On the other hand, however, personal life has been left behind. Real personal consumption expenditures peaked in the January-March 2014 period just prior to the March 2014 consumption tax hike (5➡8%) and have never exceeded it in the past 10 years. How to bridge the gap between this strong corporate earnings and stock prices and weak real consumption to ensure the end of deflation and to achieve a virtuous economic cycle in which prices and wages both rise is now a crucial point.

 

August's Crash Warns of Premature Tightening Policy

The interest rate hike at the end of July and BOJ Governor Ueda's forward-looking monetary tightening statement triggered a shocking 25%- or 10,500-yen plunge in the Nikkei Stock Average.
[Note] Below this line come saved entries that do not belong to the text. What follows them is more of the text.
-- ==== Sys2Proof/Machine/ColorCache.lean ====
section
/-! DEFINITION. color_cache_controller (41_color_cache.md): the 64-slot register file and its operations
hash, get, insert, init. -/

namespace Sys2Proof.Machine

/-- A slot number, 0 .. 63 (10_state.md R22). -/
abbrev Slot := Fin 64

/-- `CACHE`: exactly 64 pixel slots (10_state.md R22). -/
abbrev ColorCache := Vector Pixel 64

/-- `PIXEL_DEFAULT` (00_scope.md R6). -/
def pixelDefault : Pixel := ⟨0, 0, 0, 0⟩

/-- `PREV_INIT` (00_scope.md R6, 10_state.md R20). -/
def prevInit : Pixel := ⟨0, 0, 0, 255⟩

/-- The sum under the hash, on integers that never wrap (41_color_cache.md R130). -/
def hashSum (p : Pixel) : Nat := 3 * p.r.toNat + 5 * p.g.toNat + 7 * p.b.toNat + 11 * p.a.toNat

/-- `hash(P)` of R130. -/
def pixelHash (p : Pixel) : Slot := ⟨hashSum p % 64, Nat.mod_lt _ (by decide)⟩

/-- `get(index)` of R132: reads one slot, no effect. -/
def cacheGet (cache : ColorCache) (i : Slot) : Pixel := cache[i]

/-- `insert(P)` of R133: overwrites slot `hash(P)`, whatever it holds. -/
def cacheInsert (cache : ColorCache) (p : Pixel) : ColorCache := cache.set (pixelHash p) p

/-- `init` of R135: every slot the default pixel, then `insert(PREV_INIT)`. -/
def cacheInit : ColorCache := cacheInsert (Vector.replicate 64 pixelDefault) prevInit

end Sys2Proof.Machine
end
The following week, Deputy Governor Uchida's statement to the effect that “we do not raise interest rates at a dangerous time on purpose” brought about a sharp recovery in stock prices, clearly indicating that the sharp drop in stock prices was a warning against premature policy changes. Nevertheless, during August, Governor Ueda and Council Members Takada, Nakagawa, and Tamura all made speeches with a bias toward raising interest rates, which has increased the market's skepticism.

 

Japan has a bitter experience of prematurely tightening monetary and fiscal policies, which resulted in a lost decade that turned into a lost 30 years. The total market value of Japan's national wealth, including land and stocks, peaked at 3,142 trillion yen at the end of 1989 and bottomed out at 1,723 trillion yen at the end of 2002, but fell further after the GFC to 1,512 trillion yen at the end of 2011 (and has recovered remarkably to 2,410 trillion yen at the end of 2023). This double-dip recession could have been avoided if the right policies had been taken.

 

The possibility of a repeat of the Abenomics bull run, the Nikkei average of 100,000 yen in sight

If the Takaichi cabinet is formed, the BOJ will be asked to curb interest rate hikes and continue monetary easing. It will also launch an economic policy centered on a plan to support households, which are suffering from the adverse effects of real tax hikes due to inflation, and large-scale fiscal spending for growth and investment. The creation of a “high-pressure economy” in the U.S. style, where aggregate demand exceeds aggregate supply, has become Takaichi's catchphrase. This will lead to an increase in real wages through increased corporate investment and productivity growth. She will probably hold a general dissolution election before the end of the year with economic policy as the issue.

 

If the Takaichi cabinet is formed, the possibility of a stock price rise on a similar scale will increase. The dream of the Nikkei 225 reaching 100,000 yen in 5 to 10 years may become a reality.